When you reach the line containing "positions (R184). -/" in the data below, begin returning lines exactly as written, and stop once the line containing "warmReset (tag : Nat)" has been returned.

**Input data**
***
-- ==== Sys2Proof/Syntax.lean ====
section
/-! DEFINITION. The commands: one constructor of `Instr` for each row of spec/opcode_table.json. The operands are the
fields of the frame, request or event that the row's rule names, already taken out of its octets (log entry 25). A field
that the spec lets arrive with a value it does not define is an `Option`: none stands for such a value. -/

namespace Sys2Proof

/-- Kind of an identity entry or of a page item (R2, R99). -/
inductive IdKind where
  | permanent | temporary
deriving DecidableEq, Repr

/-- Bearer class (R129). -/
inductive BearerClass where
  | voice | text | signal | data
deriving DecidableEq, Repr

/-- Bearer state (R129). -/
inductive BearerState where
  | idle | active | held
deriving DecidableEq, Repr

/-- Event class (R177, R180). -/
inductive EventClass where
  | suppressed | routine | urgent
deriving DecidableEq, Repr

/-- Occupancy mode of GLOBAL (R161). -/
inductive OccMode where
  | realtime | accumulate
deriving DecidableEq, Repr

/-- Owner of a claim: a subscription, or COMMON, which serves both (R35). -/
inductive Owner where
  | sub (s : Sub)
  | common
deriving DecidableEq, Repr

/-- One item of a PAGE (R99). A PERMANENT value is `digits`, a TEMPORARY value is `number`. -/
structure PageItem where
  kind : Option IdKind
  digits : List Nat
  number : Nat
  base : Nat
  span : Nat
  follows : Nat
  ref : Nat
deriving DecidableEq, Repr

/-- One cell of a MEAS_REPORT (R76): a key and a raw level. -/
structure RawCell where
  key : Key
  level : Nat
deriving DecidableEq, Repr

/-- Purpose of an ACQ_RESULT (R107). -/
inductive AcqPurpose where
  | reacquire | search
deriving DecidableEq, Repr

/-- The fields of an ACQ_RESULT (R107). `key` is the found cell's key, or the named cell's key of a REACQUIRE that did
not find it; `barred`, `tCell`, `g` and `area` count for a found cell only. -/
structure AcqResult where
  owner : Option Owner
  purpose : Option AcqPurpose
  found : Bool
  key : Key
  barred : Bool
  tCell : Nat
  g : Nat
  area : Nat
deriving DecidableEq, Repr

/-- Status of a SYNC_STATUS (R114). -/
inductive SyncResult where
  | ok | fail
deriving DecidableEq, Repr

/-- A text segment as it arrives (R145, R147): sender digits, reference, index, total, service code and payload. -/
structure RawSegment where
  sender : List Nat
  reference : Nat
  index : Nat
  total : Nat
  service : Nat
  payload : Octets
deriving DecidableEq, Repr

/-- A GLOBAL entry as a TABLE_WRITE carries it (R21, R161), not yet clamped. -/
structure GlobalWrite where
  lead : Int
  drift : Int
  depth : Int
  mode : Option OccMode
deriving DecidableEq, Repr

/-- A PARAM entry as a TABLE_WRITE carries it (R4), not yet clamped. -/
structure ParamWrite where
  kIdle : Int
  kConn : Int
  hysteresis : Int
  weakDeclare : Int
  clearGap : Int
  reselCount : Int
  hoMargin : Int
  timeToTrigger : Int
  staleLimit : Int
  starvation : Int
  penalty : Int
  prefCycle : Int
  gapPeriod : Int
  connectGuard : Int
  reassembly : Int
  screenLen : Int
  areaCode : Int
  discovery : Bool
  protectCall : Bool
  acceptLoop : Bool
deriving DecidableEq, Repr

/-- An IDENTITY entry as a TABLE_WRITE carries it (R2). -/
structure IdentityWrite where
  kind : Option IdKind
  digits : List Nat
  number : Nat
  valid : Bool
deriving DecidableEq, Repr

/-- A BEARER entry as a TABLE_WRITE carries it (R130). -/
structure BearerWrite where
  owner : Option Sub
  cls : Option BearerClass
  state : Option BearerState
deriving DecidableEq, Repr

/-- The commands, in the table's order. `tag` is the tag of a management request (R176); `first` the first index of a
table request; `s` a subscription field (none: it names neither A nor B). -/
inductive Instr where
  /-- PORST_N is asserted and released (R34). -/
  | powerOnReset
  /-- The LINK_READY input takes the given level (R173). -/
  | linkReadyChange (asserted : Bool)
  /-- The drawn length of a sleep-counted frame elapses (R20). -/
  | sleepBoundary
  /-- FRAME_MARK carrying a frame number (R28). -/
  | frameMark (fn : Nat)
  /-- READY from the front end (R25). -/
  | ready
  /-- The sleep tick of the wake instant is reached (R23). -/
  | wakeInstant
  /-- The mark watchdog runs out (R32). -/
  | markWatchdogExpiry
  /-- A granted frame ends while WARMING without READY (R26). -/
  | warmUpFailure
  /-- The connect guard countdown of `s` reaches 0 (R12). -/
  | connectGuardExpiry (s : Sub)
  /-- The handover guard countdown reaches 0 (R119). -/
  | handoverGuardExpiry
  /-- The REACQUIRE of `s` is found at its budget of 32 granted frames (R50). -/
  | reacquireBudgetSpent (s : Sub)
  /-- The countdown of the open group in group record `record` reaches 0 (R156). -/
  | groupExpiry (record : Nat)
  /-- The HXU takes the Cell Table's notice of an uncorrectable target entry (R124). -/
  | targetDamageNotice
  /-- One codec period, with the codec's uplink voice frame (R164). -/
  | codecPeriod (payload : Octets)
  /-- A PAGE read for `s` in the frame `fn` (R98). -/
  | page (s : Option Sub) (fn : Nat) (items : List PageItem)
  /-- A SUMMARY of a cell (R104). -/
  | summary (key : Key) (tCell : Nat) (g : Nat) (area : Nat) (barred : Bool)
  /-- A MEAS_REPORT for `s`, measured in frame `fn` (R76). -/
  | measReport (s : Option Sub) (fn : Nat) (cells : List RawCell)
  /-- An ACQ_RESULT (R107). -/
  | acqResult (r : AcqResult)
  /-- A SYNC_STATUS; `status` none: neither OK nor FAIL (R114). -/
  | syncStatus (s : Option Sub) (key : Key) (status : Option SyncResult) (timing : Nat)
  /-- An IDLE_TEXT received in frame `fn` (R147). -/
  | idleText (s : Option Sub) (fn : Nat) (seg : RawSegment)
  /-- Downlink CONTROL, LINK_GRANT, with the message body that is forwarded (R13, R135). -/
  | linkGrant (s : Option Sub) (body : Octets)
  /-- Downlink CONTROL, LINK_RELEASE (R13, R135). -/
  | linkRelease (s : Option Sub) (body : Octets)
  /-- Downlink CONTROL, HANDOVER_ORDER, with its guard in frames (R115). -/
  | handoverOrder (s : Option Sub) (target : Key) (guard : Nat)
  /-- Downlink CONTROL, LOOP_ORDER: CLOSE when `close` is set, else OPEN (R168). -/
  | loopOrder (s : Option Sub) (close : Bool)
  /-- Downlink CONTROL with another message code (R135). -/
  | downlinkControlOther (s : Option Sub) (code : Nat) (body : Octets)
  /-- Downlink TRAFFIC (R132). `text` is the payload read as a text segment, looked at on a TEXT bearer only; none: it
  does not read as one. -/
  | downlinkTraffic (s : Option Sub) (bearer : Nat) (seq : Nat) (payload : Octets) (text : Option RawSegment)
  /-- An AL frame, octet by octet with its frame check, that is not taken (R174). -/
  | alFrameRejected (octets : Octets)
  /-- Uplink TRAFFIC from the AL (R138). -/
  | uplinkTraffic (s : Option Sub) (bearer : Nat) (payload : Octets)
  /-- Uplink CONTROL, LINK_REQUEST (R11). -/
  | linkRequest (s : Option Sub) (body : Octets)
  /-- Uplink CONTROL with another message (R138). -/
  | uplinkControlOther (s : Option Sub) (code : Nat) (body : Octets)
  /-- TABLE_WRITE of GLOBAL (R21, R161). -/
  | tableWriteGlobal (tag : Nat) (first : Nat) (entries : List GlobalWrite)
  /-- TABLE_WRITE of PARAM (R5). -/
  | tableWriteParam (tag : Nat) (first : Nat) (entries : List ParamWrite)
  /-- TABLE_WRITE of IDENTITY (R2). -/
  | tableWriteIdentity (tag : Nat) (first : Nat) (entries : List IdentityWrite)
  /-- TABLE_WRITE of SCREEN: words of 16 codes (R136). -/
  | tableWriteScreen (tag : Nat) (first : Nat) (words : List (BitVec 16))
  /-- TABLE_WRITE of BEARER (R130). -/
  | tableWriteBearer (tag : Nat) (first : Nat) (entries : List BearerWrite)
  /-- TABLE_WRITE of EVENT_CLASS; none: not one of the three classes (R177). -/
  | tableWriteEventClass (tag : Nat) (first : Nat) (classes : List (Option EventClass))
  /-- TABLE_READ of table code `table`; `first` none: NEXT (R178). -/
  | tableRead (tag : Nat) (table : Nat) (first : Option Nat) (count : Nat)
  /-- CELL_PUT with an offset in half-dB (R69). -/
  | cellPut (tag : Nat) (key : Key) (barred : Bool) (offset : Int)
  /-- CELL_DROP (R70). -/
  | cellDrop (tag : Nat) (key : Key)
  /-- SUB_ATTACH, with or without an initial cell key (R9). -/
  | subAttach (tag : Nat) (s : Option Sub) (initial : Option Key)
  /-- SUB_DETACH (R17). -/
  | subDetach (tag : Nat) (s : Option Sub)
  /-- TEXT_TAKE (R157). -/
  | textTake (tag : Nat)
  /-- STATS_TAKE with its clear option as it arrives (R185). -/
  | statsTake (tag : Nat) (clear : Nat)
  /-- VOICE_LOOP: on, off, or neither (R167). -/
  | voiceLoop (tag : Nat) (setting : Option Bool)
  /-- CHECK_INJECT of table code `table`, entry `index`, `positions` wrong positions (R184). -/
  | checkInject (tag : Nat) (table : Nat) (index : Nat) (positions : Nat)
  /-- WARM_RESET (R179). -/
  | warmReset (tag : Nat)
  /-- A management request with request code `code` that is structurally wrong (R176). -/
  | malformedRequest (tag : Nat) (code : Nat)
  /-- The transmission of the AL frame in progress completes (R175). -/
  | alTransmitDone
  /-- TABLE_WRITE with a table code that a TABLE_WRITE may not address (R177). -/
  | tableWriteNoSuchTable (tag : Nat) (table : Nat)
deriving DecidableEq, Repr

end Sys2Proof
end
***
**Task result**
  /-- CHECK_INJECT of table code `table`, entry `index`, `positions` wrong positions (R184). -/
  | checkInject (tag : Nat) (table : Nat) (index : Nat) (positions : Nat)
  /-- WARM_RESET (R179). -/
  | warmReset (tag : Nat)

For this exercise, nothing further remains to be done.